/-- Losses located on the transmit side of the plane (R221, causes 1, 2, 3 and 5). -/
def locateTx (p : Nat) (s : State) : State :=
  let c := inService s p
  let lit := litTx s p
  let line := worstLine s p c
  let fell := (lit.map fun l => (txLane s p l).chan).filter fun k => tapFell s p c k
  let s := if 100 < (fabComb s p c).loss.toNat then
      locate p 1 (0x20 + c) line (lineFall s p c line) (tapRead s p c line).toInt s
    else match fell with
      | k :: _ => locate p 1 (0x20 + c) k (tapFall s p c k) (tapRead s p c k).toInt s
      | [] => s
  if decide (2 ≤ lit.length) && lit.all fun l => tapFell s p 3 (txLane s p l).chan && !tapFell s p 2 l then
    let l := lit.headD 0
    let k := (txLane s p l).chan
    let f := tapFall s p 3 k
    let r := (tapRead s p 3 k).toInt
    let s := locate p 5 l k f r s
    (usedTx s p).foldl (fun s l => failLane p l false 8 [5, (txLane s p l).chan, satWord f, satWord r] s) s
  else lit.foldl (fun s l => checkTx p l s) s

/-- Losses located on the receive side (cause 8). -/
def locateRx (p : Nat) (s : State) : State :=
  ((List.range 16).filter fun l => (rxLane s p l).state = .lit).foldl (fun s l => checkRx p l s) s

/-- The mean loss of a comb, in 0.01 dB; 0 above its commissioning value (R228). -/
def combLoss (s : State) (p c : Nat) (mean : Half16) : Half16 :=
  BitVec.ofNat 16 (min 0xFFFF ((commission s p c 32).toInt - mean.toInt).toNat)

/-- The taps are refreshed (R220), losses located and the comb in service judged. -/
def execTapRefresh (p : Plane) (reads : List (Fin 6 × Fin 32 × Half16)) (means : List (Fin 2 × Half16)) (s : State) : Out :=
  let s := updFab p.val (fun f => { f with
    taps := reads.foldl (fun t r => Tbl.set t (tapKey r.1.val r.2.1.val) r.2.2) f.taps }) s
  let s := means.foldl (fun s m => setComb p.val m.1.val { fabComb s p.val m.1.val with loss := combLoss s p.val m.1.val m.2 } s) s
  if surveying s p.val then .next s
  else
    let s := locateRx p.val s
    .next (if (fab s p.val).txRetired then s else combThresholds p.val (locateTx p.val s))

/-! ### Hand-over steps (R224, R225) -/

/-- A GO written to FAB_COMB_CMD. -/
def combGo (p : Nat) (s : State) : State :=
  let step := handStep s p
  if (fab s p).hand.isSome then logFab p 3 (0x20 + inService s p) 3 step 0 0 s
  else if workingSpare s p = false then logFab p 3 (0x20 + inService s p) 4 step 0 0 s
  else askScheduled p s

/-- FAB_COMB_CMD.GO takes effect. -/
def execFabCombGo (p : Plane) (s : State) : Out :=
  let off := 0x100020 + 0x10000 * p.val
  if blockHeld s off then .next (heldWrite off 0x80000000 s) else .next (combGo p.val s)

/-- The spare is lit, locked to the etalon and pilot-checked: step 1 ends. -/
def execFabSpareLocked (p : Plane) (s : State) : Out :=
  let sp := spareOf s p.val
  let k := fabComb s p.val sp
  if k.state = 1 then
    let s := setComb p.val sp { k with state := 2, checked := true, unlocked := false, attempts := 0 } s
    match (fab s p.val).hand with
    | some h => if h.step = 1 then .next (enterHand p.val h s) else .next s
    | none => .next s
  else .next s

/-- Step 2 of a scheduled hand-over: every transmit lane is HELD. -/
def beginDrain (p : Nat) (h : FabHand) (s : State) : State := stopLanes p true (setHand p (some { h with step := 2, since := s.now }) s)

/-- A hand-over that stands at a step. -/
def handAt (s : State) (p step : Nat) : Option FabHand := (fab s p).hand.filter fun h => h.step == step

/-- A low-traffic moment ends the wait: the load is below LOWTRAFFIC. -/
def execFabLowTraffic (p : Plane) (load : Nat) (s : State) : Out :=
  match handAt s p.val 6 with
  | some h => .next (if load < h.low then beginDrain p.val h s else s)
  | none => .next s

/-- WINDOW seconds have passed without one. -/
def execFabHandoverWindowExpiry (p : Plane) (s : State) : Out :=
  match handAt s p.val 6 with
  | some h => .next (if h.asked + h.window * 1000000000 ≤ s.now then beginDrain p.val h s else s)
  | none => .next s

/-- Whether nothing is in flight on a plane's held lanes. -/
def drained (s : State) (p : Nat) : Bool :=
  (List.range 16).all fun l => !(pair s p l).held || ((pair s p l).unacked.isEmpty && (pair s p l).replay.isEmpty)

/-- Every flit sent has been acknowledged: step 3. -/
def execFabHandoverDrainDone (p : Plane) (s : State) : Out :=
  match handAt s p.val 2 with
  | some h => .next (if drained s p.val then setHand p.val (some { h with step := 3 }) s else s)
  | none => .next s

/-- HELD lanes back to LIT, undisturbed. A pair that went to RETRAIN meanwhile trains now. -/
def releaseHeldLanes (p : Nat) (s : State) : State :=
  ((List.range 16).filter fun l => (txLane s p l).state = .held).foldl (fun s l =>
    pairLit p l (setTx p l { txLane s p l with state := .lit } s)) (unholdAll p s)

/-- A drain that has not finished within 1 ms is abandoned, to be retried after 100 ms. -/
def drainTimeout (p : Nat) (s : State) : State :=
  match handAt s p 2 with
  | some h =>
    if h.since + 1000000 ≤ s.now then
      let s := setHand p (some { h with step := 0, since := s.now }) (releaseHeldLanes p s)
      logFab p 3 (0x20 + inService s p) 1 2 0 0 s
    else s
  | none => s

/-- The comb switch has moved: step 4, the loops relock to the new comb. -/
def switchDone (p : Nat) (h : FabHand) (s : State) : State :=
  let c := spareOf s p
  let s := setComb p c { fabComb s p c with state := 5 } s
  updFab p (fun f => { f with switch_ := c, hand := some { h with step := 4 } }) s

━━━━━━

[Work task] Reproduce exactly the section above that begins at the line containing "is HELD. -/" and ends at the line containing "at a step. -/", leaving out all other lines.

[Solution to this problem]
/-- Step 2 of a scheduled hand-over: every transmit lane is HELD. -/
def beginDrain (p : Nat) (h : FabHand) (s : State) : State := stopLanes p true (setHand p (some { h with step := 2, since := s.now }) s)

/-- A hand-over that stands at a step. -/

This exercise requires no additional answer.